Write out exactly the lines of the entries below, from the first through the line containing "s.returnHead.chassis = s.chassis := s.headBack_chassis _", and nothing beyond them.

[Items from a dataset]
+++

@[simp] theorem State.returnHead_power : s.returnHead.power = s.power := s.headBack_power _
@[simp] theorem State.returnHead_straps : s.returnHead.straps = s.straps := s.headBack_straps _
@[simp] theorem State.returnHead_items : s.returnHead.items = s.items := s.headBack_items _
@[simp] theorem State.returnHead_monitor : s.returnHead.monitor = s.monitor := s.headBack_monitor _
@[simp] theorem State.returnHead_engine : s.returnHead.engine = s.engine := s.headBack_engine _
@[simp] theorem State.returnHead_chassis : s.returnHead.chassis = s.chassis := s.headBack_chassis _
@[simp] theorem State.returnHead_ctl : s.returnHead.ctl = s.ctl := s.headBack_ctl _
@[simp] theorem State.returnHead_outputs : s.returnHead.outputs = s.outputs := s.headBack_outputs _
@[simp] theorem State.returnHead_alerts : s.returnHead.alerts = s.alerts := s.headBack_alerts _
@[simp] theorem State.returnHead_port : s.returnHead.port = s.port := s.headBack_port _
@[simp] theorem State.returnHead_freeCount : s.returnHead.freeCount = s.freeCount := s.headBack_freeCount _
@[simp] theorem State.returnHead_pending : s.returnHead.pending = s.pending := s.headBack_pending _
@[simp] theorem State.returnHead_queue : s.returnHead.queue = s.queue.returnHead := s.headBack_queue _

@[simp] theorem State.retryHead_power : s.retryHead.power = s.power := s.headBack_power _
@[simp] theorem State.retryHead_straps : s.retryHead.straps = s.straps := s.headBack_straps _
@[simp] theorem State.retryHead_items : s.retryHead.items = s.items := s.headBack_items _
@[simp] theorem State.retryHead_monitor : s.retryHead.monitor = s.monitor := s.headBack_monitor _
@[simp] theorem State.retryHead_engine : s.retryHead.engine = s.engine := s.headBack_engine _
@[simp] theorem State.retryHead_chassis : s.retryHead.chassis = s.chassis := s.headBack_chassis _
@[simp] theorem State.retryHead_ctl : s.retryHead.ctl = s.ctl := s.headBack_ctl _
@[simp] theorem State.retryHead_outputs : s.retryHead.outputs = s.outputs := s.headBack_outputs _
@[simp] theorem State.retryHead_alerts : s.retryHead.alerts = s.alerts := s.headBack_alerts _
@[simp] theorem State.retryHead_port : s.retryHead.port = s.port := s.headBack_port _
@[simp] theorem State.retryHead_freeCount : s.retryHead.freeCount = s.freeCount := s.headBack_freeCount _
@[simp] theorem State.retryHead_pending : s.retryHead.pending = s.pending := s.headBack_pending _
@[simp] theorem State.retryHead_queue : s.retryHead.queue = s.queue.retryHead := s.headBack_queue _

@[simp] theorem State.abandon_power : s.abandon.power = s.power := s.returnHead_power
@[simp] theorem State.abandon_straps : s.abandon.straps = s.straps := s.returnHead_straps
@[simp] theorem State.abandon_items : s.abandon.items = s.items := s.returnHead_items
@[simp] theorem State.abandon_monitor : s.abandon.monitor = s.monitor := s.returnHead_monitor
@[simp] theorem State.abandon_outputs : s.abandon.outputs = s.outputs := s.returnHead_outputs
@[simp] theorem State.abandon_alerts : s.abandon.alerts = s.alerts := s.returnHead_alerts
@[simp] theorem State.abandon_port : s.abandon.port = s.port := s.returnHead_port
@[simp] theorem State.abandon_freeCount : s.abandon.freeCount = s.freeCount := s.returnHead_freeCount
@[simp] theorem State.abandon_pending : s.abandon.pending = s.pending := s.returnHead_pending
@[simp] theorem State.abandon_queue : s.abandon.queue = s.queue.returnHead := s.returnHead_queue
@[simp] theorem State.abandon_log : s.abandon.log = s.returnHead.log := rfl
@[simp] theorem State.abandon_chassis : s.abandon.chassis = Chassis.empty := rfl
@[simp] theorem State.abandon_engine : s.abandon.engine = { s.engine with foreign := 0 } := by
  show { s.returnHead.engine with foreign := 0 } = _; rw [State.returnHead_engine]
@[simp] theorem State.abandon_ctl : s.abandon.ctl
    = { s.ctl with duties := none, admission := none, transfer := none, joinOwed := false } := by
  show { s.returnHead.ctl with duties := none, admission := none, transfer := none, joinOwed := false } = _
  rw [State.returnHead_ctl]

/-! ### The roster station (R84) and the miss counts (R55) -/

theorem State.computeRoster_eq (h : s.copyValid = true) : s.computeRoster = s.withCtl { s.ctl with
    duties := if s.chassis.rosterStation = some s.self then some (s.ctl.duties.getD Duties.fresh) else none } := by
  unfold State.computeRoster; rw [h]; simp only [true_and]; split <;> rfl
theorem State.countMisses_eq (b : Bool) (echo : StationSet) : s.countMisses b echo
    = s.withChassis (if b && s.ctl.station.inStep then s.chassis.countMisses echo else s.chassis) := by
  unfold State.countMisses; split <;> rfl

/-! ### The bytes that the port shifts out (R150, R178) -/

@[simp] theorem State.shifts_power (n : Nat) : (s.shifts n).power = s.power := rfl
@[simp] theorem State.shifts_straps (n : Nat) : (s.shifts n).straps = s.straps := rfl
@[simp] theorem State.shifts_items (n : Nat) : (s.shifts n).items = s.items := rfl
@[simp] theorem State.shifts_monitor (n : Nat) : (s.shifts n).monitor = s.monitor := rfl
@[simp] theorem State.shifts_log (n : Nat) : (s.shifts n).log = s.log := rfl
@[simp] theorem State.shifts_queue (n : Nat) : (s.shifts n).queue = s.queue := rfl
@[simp] theorem State.shifts_engine (n : Nat) : (s.shifts n).engine = s.engine := rfl
@[simp] theorem State.shifts_chassis (n : Nat) : (s.shifts n).chassis = s.chassis := rfl
@[simp] theorem State.shifts_ctl (n : Nat) : (s.shifts n).ctl = s.ctl := rfl
@[simp] theorem State.shifts_outputs (n : Nat) : (s.shifts n).outputs = s.outputs := rfl
@[simp] theorem State.shifts_alerts (n : Nat) : (s.shifts n).alerts = s.alerts := rfl
@[simp] theorem State.shifts_pending (n : Nat) : (s.shifts n).pending = s.pending := rfl
@[simp] theorem State.shifts_response (n : Nat) : (s.shifts n).port.response = s.port.response := rfl
@[simp] theorem State.shifts_count (n : Nat) : (s.shifts n).port.count = s.port.count := rfl
@[simp] theorem State.shifts_clear (n : Nat) : (s.shifts n).port.clear = s.port.clear := rfl
@[simp] theorem State.shifts_straddle (n : Nat) : (s.shifts n).port.straddle = none := rfl

/-- Chip select at a reset's edge changes what is held of the transaction in progress, and nothing else. -/
theorem State.cutPort_eq (c : Option Nat) : ∃ x k, s.cutPort c = (s.withPort { s.port with straddle := x }).withFree k := by
  cases c with
  | none => exact ⟨none, s.freeCount, rfl⟩
  | some bits => exact ⟨_, _, rfl⟩

@[simp] theorem State.cutPort_power (c : Option Nat) : (s.cutPort c).power = s.power := by cases c <;> rfl
@[simp] theorem State.cutPort_straps (c : Option Nat) : (s.cutPort c).straps = s.straps := by cases c <;> rfl
@[simp] theorem State.cutPort_items (c : Option Nat) : (s.cutPort c).items = s.items := by cases c <;> rfl
@[simp] theorem State.cutPort_monitor (c : Option Nat) : (s.cutPort c).monitor = s.monitor := by cases c <;> rfl
@[simp] theorem State.cutPort_log (c : Option Nat) : (s.cutPort c).log = s.log := by cases c <;> rfl
@[simp] theorem State.cutPort_queue (c : Option Nat) : (s.cutPort c).queue = s.queue := by cases c <;> rfl
@[simp] theorem State.cutPort_engine (c : Option Nat) : (s.cutPort c).engine = s.engine := by cases c <;> rfl
@[simp] theorem State.cutPort_chassis (c : Option Nat) : (s.cutPort c).chassis = s.chassis := by cases c <;> rfl
@[simp] theorem State.cutPort_ctl (c : Option Nat) : (s.cutPort c).ctl = s.ctl := by cases c <;> rfl
@[simp] theorem State.cutPort_outputs (c : Option Nat) : (s.cutPort c).outputs = s.outputs := by cases c <;> rfl
@[simp] theorem State.cutPort_alerts (c : Option Nat) : (s.cutPort c).alerts = s.alerts := by cases c <;> rfl
@[simp] theorem State.cutPort_pending (c : Option Nat) : (s.cutPort c).pending = s.pending := by cases c <;> rfl
@[simp] theorem State.cutPort_response (c : Option Nat) : (s.cutPort c).port.response = s.port.response := by cases c <;> rfl
@[simp] theorem State.cutPort_count (c : Option Nat) : (s.cutPort c).port.count = s.port.count := by cases c <;> rfl
@[simp] theorem State.cutPort_clear (c : Option Nat) : (s.cutPort c).port.clear = s.port.clear := by cases c <;> rfl
@[simp] theorem State.cutPort_sdo (c : Option Nat) : (s.cutPort c).port.sdo = s.port.sdo := by cases c <;> rfl

end Sys2Proof.Machine
end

+++

**Your solution**
@[simp] theorem State.returnHead_power : s.returnHead.power = s.power := s.headBack_power _
@[simp] theorem State.returnHead_straps : s.returnHead.straps = s.straps := s.headBack_straps _
@[simp] theorem State.returnHead_items : s.returnHead.items = s.items := s.headBack_items _
@[simp] theorem State.returnHead_monitor : s.returnHead.monitor = s.monitor := s.headBack_monitor _
@[simp] theorem State.returnHead_engine : s.returnHead.engine = s.engine := s.headBack_engine _
@[simp] theorem State.returnHead_chassis : s.returnHead.chassis = s.chassis := s.headBack_chassis _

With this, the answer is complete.